Global trade refers to the buying and selling of products, services, and capital among the countries of the world. The need for foreign trade arises from the fact that no nation is self-sufficient when it comes to all goods and services.
Most countries need to buy their deficit goods and services from different countries. In other words, international trade is a stimulus to a growing world. It helps in optimum utilization of a country’s resources.
Moreover, it allows countries to sustain their economies by selling their surplus goods to those who need them. Further, global trade is of two types, i.e., bilateral trade or import/ export between two countries and multilateral trade, i.e., business between more than two countries.
What’s The Significance Of Trade Data?
Global trade data comprises meta-information regarding all the international trade that takes place around the globe. The data also reflects the economic health of countries while giving a glimpse of their manufacturing capacity.
As per the theory of economic growth, a country’s exports should always increase in relation to its imports. That’s the only way for a country to overcome their respective trade deficits.
Global trade data contains shipping information containing importers and exporters, HS Codes, product-related information, value, quantity, origin, and destination port information.
Who Uses The Information From Trade Data?
The trade data generally comes in handy for exporters who better understand the trading scenario and sales opportunities in countries for their products and services. They also use data intelligence tools to generate valuable insights, which further help them in making critical managerial decisions.
Also, they formulate their different sales strategy based on predictions and projections generated by data intelligence algorithms which use global trade data as inputs. Furthermore, the shipping and logistics companies, government agencies, and customs departments also collect trade data to facilitate international trade.
Besides generating future trade projections, global trading partners also evaluate potential buyers based on their respective trade histories. Trade data intelligence algorithms are modulated to take trade statistics by country as inputs and reflect detailed information regarding potential markets and rivals in the business.
Various Approaches Of Using Trade Data
Trade data is used by import/ export entities in various manners. Broadly, there are three approaches to conducting data-based analysis. However, it is not necessary for companies to rely on an individual approach as they can also opt to use multiple approaches or formulate their own based on a combination of various approaches.
- Country Based Approach
In the country-based approach, which is also known as the market-based approach, data of trade between various countries is taken into account. It includes import and export statistics, duties and taxes, transportation costs and scenarios, geopolitical factors, among other attributes.
After that, analysts prepare a report of trade statistics by country and use the same to generate insights like future opportunities in the region and profitability of a business in the country. It is a normal practice to combine a country-based approach and a product-based approach, which we will discuss next.
- Product Based Approach
The next approach that trade businesses use is the product-based approach. In this method, market analysis is done by keeping specific products in focus. For example, an automobile exporter doesn’t need to include the scenario of food and beverages import and export between two regions. That is when a product-based approach comes into play.

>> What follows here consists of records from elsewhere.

theorem transportFields_dvd (mode : Mode) (x : Qp) (wr : SendWr) : 16 ∣ fieldBytes (transportFields mode x wr) := by
  unfold transportFields
  split
  · cases mode <;> simp [udFields, fieldBytes, opaqueFields]
  · rw [unitFields_bytes]; exact Dvd.intro _ rfl
  · split <;> simp [raddrFields, atomicFields, fieldBytes] <;> split <;> simp [fieldBytes]

theorem alignUp_16 (n : Nat) : 16 ∣ alignUp n 16 ∧ n ≤ alignUp n 16 := by
  unfold alignUp
  exact ⟨Dvd.intro_left _ rfl, by omega⟩

/-- The bytes of a send WQE. -/
theorem sendSize_bytes (mode : Mode) (x : Qp) (wr : SendWr) :
    16 * sendSize mode x wr = 16 + fieldBytes (transportFields mode x wr)
      + (if isInline wr then alignUp (4 + inlineLen wr.sg) 16 else 16 * wr.sg.length) := by
  have h1 := transportFields_dvd mode x wr
  have h2 := (alignUp_16 (4 + inlineLen wr.sg)).1
  unfold sendSize sendUnits
  refine Nat.mul_div_cancel' ?_
  split <;> omega

@[simp] theorem inlineBytes_length (m : List Host.Cell) (sg : List Sge) : (inlineBytes m sg).length = inlineLen sg := by
  induction sg with
  | nil => rfl
  | cons e sg ih => simp [inlineBytes, inlineLen, ih]

/-- Inline data read from a memory that agrees on the buffers. -/
theorem inlineBytes_congr (m m' : List Host.Cell) (sg : List Sge)
    (h : ∀ e ∈ sg, ∀ k, k < e.length.toNat → memGet m (e.addr.toNat + k) = memGet m' (e.addr.toNat + k)) :
    inlineBytes m sg = inlineBytes m' sg := by
  induction sg with
  | nil => rfl
  | cons e sg ih =>
    simp only [inlineBytes]
    rw [ih fun e' he' => h e' (by simp [he']), memGetBytes_congr m m' _ _ fun b hb hb' => ?_]
    have := h e (by simp) (b - e.addr.toNat) (by omega)
    rwa [show e.addr.toNat + (b - e.addr.toNat) = b by omega] at this

/-- What the inline segment of a WQE writes (R117, R219). -/
theorem writeInline_eq (s : State) (a : Nat) (sg : List Sge) :
    ∃ m l, s.writeInline a sg = (s.setMem m).setBus l
      ∧ (Memory.wf s.mem = true → Memory.wf m = true ∧ memGetBytes m a 4 = layout [(4, (inlineWord sg).toNat)])
      ∧ (∀ b, Outside b (a, 4 + inlineLen sg) → memGet m b = memGet s.mem b)
      ∧ (Memory.wf s.mem = true →
          (∀ e ∈ sg, ∀ k, k < e.length.toNat → Outside (e.addr.toNat + k) (a, 4)) →
            memGetBytes m (a + 4) (inlineLen sg) = inlineBytes s.mem sg) := by
  refine ⟨_, _, rfl, fun hs => ⟨?_, ?_⟩, fun b hb => ?_, fun hs hb => ?_⟩
  · exact memPutBytes_wf _ _ _ (memPutBytes_wf _ _ _ hs)
  · have h := memGetBytes_memPutBytes s.mem a (beBytes 4 (inlineWord sg).toNat) hs
    rw [beBytes_length] at h
    rw [memGetBytes_congr _ _ _ _ fun b hb hb' => memGet_memPutBytes_outside _ _ _ _ (Or.inl (by omega))]
    simpa [layout] using h
  · simp only [Outside] at hb
    rw [memGet_memPutBytes_outside _ _ _ _ (by simp; omega)]
    exact memGet_memPutBytes_outside _ _ _ _ (by simp; omega)
  · have h := memGetBytes_memPutBytes (memPutBytes s.mem a (beBytes 4 (inlineWord sg).toNat)) (a + 4)
      (inlineBytes (memPutBytes s.mem a (beBytes 4 (inlineWord sg).toNat)) sg) (memPutBytes_wf _ _ _ hs)
    rw [inlineBytes_length] at h
    refine h.trans (inlineBytes_congr _ _ _ fun e he k hk => ?_)
    have := hb e he k hk
    simp only [Outside] at this
    exact memGet_memPutBytes_outside _ _ _ _ (by simp; omega)

/-! ### Overflow (R210) -/

theorem runs_overflow_room {q : Nat} {isSend : Bool} {x : Qp} {full room : Prog} {s t : State} (hx : s.qp? q = some x)
    (hc : (x.ring isSend).count < (x.ring isSend).capacity) : Runs (overflow q isSend full room) s t ↔ Runs room s t := by
  unfold overflow
  rw [runs_act_ok (a := 0) (s' := s)]
  · simp
  · simp only [ringFullAct]
    rw [withQp_eq hx]
    simp [hc]

theorem runs_overflow_full {q c : Nat} {isSend : Bool} {x : Qp} {full room : Prog} {s t : State} (hx : s.qp? q = some x)
    (hc : (x.ring isSend).capacity ≤ (x.ring isSend).count) (hn : s.names .cq (x.cqOf isSend) c)
    (hf : ∀ y, (∃ k i, y = Lock.shard k i) ∨ y = .cq c → s.holder y = none) :
    Runs (overflow q isSend full room) s t ↔ Runs full s t := by
  have hfull : ∀ l, ringFullAct q isSend (s.setLocks l) = .ok 1 (s.setLocks l) := by
    intro l
    simp only [ringFullAct]
    rw [withQp_eq (s := s.setLocks l) hx]
    simp [Nat.not_lt.mpr hc]
  unfold overflow
  rw [runs_act_ok (a := 1) (s' := s) (by simpa using hfull s.locks)]
  simp only [Nat.one_ne_zero, if_false]
  rw [runs_resolveRef (g := x.cqOf isSend) (o := c) (by simp [State.cqHandle, hx]) hn.1 hn.2 (hf _ (Or.inl ⟨_, _, rfl⟩))
    (fun _ => rfl), runs_acquire]
  simp only [hf _ (Or.inr rfl), true_and]
  rw [runs_act_ok (hfull _), runs_release_newest (l := s.locks) rfl (hf _ (Or.inr rfl))]
  simp

/-! ### The last doorbell of a post (R252) -/

/-- The batch of a post's last request is rung once, at its limit or at the end. -/
theorem runs_dbLast {rr : RingRef} {k : Prog} {s u t : State} (hc : s.me.batch.cnt ≠ 0) (hr : ringBatchAct s = .ok 0 u)
    (h0 : u.me.batch.cnt = 0) : Runs (.act (dbFullAct rr) fun _ => dbEnd k) s t ↔ Runs k u t := by
  unfold dbEnd
  by_cases h : s.me.batch.cnt = s.batchLimit rr
  · rw [runs_act_ok (a := 0) (s' := u) (by unfold dbFullAct; rw [if_pos ⟨hc, h⟩]; exact hr), runs_act_ok (a := 0) (s' := u)
      (by simp [dbEndAct, h0])]
  · rw [runs_act_ok (a := 0) (s' := s) (by simp [dbFullAct, h]), runs_act_ok (a := 0) (s' := u) (by simp [dbEndAct, hc, hr])]

/-- A request that owes no doorbell. -/
theorem runs_dbNone {rr : RingRef} {k : Prog} {s t : State} (hc : s.me.batch.cnt = 0) :
    Runs (.act (dbFullAct rr) fun _ => dbEnd k) s t ↔ Runs k s t := by
  unfold dbEnd
  rw [runs_act_ok (a := 0) (s' := s) (by simp [dbFullAct, hc]), runs_act_ok (a := 0) (s' := s) (by simp [dbEndAct, hc])]
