-- ==== Sys2Proof/Tests/Slice0.lean ====
section
/-! SUPPORT. The model's own tests: the well-formedness smoke, words written out from the encoding tables of spec/30_encoding.md,
single steps whose results stand in spec/95_test_vectors.md, and for each statement states and operands that meet its
hypotheses. -/

namespace Sys2Proof.Machine.Tests

open Sys2Proof Sys2Proof.Machine

-- One theorem after another: many at once take a stack of their own each, and the package as one text then runs out of memory.
set_option Elab.async false

/-! ### Well-formedness: each check refuses a term -/

theorem test_wf_illegal_command_is_no_command :
    (Instr.illegalCommand 0x00000014).wf = false ∧ (Instr.illegalCommand 0x00000114).wf = true := by decide

theorem test_wf_send_other_is_not_listed :
    (Instr.cqeSendOther 0x0A).wf = false ∧ (Instr.cqeSendOther 0xFE).wf = false ∧ (Instr.cqeSendOther 0x0C).wf = true := by
  decide

theorem test_wf_recv_other_is_not_listed :
    (Instr.cqeRecvOther 0x63).wf = false ∧ (Instr.cqeRecvOther 0xFF).wf = false ∧ (Instr.cqeRecvOther 0x04).wf = true := by
  decide

theorem test_wf_event_other_is_not_assigned :
    (Instr.eventOther 0x82).wf = false ∧ (Instr.eventOther 0x83).wf = true := by decide

theorem test_wf_legacy_recv_has_a_size :
    (Instr.dbLegacyRecv 1 0 5 1).wf = false ∧ (Instr.dbLegacyRecv 1 2 5 1).wf = true := by decide

theorem test_wf_operands_list_too_long :
    Operands.wf { vectorConfig with maxWrList := 1 } { sendWrs := [{}, {}] } = false
      ∧ Operands.wf { vectorConfig with maxWrList := 1 } { recvWrs := [{}, {}] } = false
      ∧ Operands.wf { vectorConfig with maxWrList := 1 } { sendWrs := [{}], recvWrs := [{}] } = true := by decide

set_option maxRecDepth 4000 in
theorem test_wf_operands_too_many_entries :
    Operands.wf vectorConfig { sendWrs := [{ sg := List.replicate 256 {} }] } = false
      ∧ Operands.wf vectorConfig { recvWrs := [{ sg := List.replicate 256 {} }] } = false := by decide

theorem test_wf_config : Config.wf vectorConfig .legacy = true ∧ Config.wf vectorConfig .memfree = true := by decide +kernel

theorem test_wf_config_refuses :
    Config.wf { vectorConfig with hostAddrBits := 65 } .legacy = false
      ∧ Config.wf { vectorConfig with numQps := 48 } .legacy = false
      ∧ Config.wf { vectorConfig with numCqs := 0 } .legacy = false
      ∧ Config.wf { vectorConfig with numSrqs := 3 } .legacy = false
      ∧ Config.wf { vectorConfig with numQps := 2 ^ 25 } .legacy = false
      ∧ Config.wf { vectorConfig with shardShift := 7 } .legacy = false
      ∧ Config.wf { vectorConfig with maxWqes := 65537 } .memfree = false
      ∧ Config.wf { vectorConfig with maxWqes := 1048577 } .legacy = false
      ∧ Config.wf { vectorConfig with legacyRecvDbBatch := 257 } .legacy = false
      ∧ Config.wf { vectorConfig with mfSendDbBatch := 256 } .memfree = false
      ∧ Config.wf { vectorConfig with minWqeShift := 5 } .legacy = false
      ∧ Config.wf { vectorConfig with numPorts := 2 } .legacy = false
      ∧ Config.wf { vectorConfig with mfRecvMmio := true } .memfree = false := by decide +kernel

/-- R153: the default table meets its conditions; without the rows from RESET to INIT (a), without those to RESET (b), with a row
out of ERR to RTS (c), with an RC row from INIT to RTR without the destination QP number (d), with `STATE` in a mask (e), with an
attribute both required and optional (f), a table does not. -/
theorem test_wf_legality : legalityOk defaultLegality = true
    ∧ legalityOk (defaultLegality.filter fun r => decide (r.new ≠ .init)) = false
    ∧ legalityOk (defaultLegality.filter fun r => decide (r.new ≠ .reset)) = false
    ∧ [legalityRow .err .rts .rc [] [], legalityRow .init .rtr .rc [] [.destQpn], legalityRow .sqd .rts .rc [.state] [],
        legalityRow .sqd .rts .rc [.port] [.port]].all (fun r => !legalityOk (r :: defaultLegality)) = true := by decide +kernel

/-- R103, R1: the codes of `mode`. -/
theorem test_mode_codes : [Mode.legacy, .memfree].map modeCode = [0, 1] ∧ [0, 1].map modeOf = [Mode.legacy, .memfree] := by decide

/-! ### Decoding: words written out from the encoding tables -/

/-- R104: the fifteen commands. -/
theorem test_decode_commands :
    decode .command [0x00, 0x00, 0x00, 0x01] = .ok .deviceStart
      ∧ decode .command [0x00, 0x00, 0x00, 0x02] = .ok .deviceStop
      ∧ decode .command [0x00, 0x00, 0x00, 0x10] = .ok .createQp
      ∧ decode .command [0x00, 0x00, 0x00, 0x11] = .ok .modifyQp
      ∧ decode .command [0x00, 0x00, 0x00, 0x12] = .ok .queryQp
      ∧ decode .command [0x00, 0x00, 0x00, 0x13] = .ok .destroyQp
      ∧ decode .command [0x00, 0x00, 0x00, 0x14] = .ok .postSend
      ∧ decode .command [0x00, 0x00, 0x00, 0x15] = .ok .postRecv
      ∧ decode .command [0x00, 0x00, 0x00, 0x20] = .ok .createCq
      ∧ decode .command [0x00, 0x00, 0x00, 0x21] = .ok .pollCq
      ∧ decode .command [0x00, 0x00, 0x00, 0x22] = .ok (.reqNotifyCq false)
      ∧ decode .command [0x00, 0x00, 0x01, 0x22] = .ok (.reqNotifyCq true)
      ∧ decode .command [0x00, 0x00, 0x00, 0x23] = .ok .destroyCq
      ∧ decode .command [0x00, 0x00, 0x00, 0x30] = .ok .createSrq
      ∧ decode .command [0x00, 0x00, 0x00, 0x31] = .ok .postSrqRecv
      ∧ decode .command [0x00, 0x00, 0x00, 0x32] = .ok .destroySrq := by
  simp only [decode]; decide

/-- V-CW-3, V-CW-5 to V-CW-8: `sol` on another command, reserved bits, unassigned codes. -/
theorem test_decode_illegal_commands :
    decode .command [0x00, 0x00, 0x01, 0x14] = .ok (.illegalCommand 0x00000114)
      ∧ decode .command [0x00, 0x01, 0x00, 0x14] = .ok (.illegalCommand 0x00010014)
      ∧ decode .command [0x00, 0x00, 0x02, 0x14] = .ok (.illegalCommand 0x00000214)
      ∧ decode .command [0x00, 0x00, 0x00, 0x03] = .ok (.illegalCommand 0x00000003)
      ∧ decode .command [0x00, 0x00, 0x00, 0x33] = .ok (.illegalCommand 0x00000033)
      ∧ decode .command [0x14] = .error .wrongLength := by
  simp only [decode]; decide

/-- R108. -/
theorem test_decode_work_requests :
    decode .sendWr [0] = .ok .wrRdmaWrite ∧ decode .sendWr [1] = .ok .wrRdmaWriteImm ∧ decode .sendWr [2] = .ok .wrSend
      ∧ decode .sendWr [3] = .ok .wrSendImm ∧ decode .sendWr [4] = .ok .wrRdmaRead ∧ decode .sendWr [5] = .ok .wrAtomicCs
      ∧ decode .sendWr [6] = .ok .wrAtomicFa ∧ decode .sendWr [7] = .ok .wrReserved7
      ∧ decode .sendWr [8] = .error .fieldTooWide := by
  simp only [decode]; decide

They evaluate the trade data of a specific product between two regions and generate valuable insights to steer their business plan in the right direction. In modern data intelligence tools, there is an option to combine several products to form a product category and then run the analysis to better view the trade scenario.
- Business Based Approach
The business-based approach or entity-based approach is the final trade data analysis approach which traders use. It is the most simple approach as it only takes into account the particular business or entities with which the supplier wants to explore trade opportunities.
For example, a car upholstery manufacturer based in Bangladesh may wish to sell their products to Chevrolet automobiles in the USA. To explore their chances, they may want to take into account the trade data of Chevrolet.
For example, where do they import their current lot from? Do they have an in-house production team? They even may want to know the timeline when the automobile releases tenders for the same.
How Is Trade Data Intelligence Going To Affect International Business?
As of today, all the major global trading companies use trade data intelligence for market research and analysis. However, entering the international markets without knowing the scenario is like going for a trek without a map. Therefore, we can comfortably state that businesses that aim to make it big in the international markets will continue to trust trade data intelligence tools for their business. That only will make them stand out from the crowd.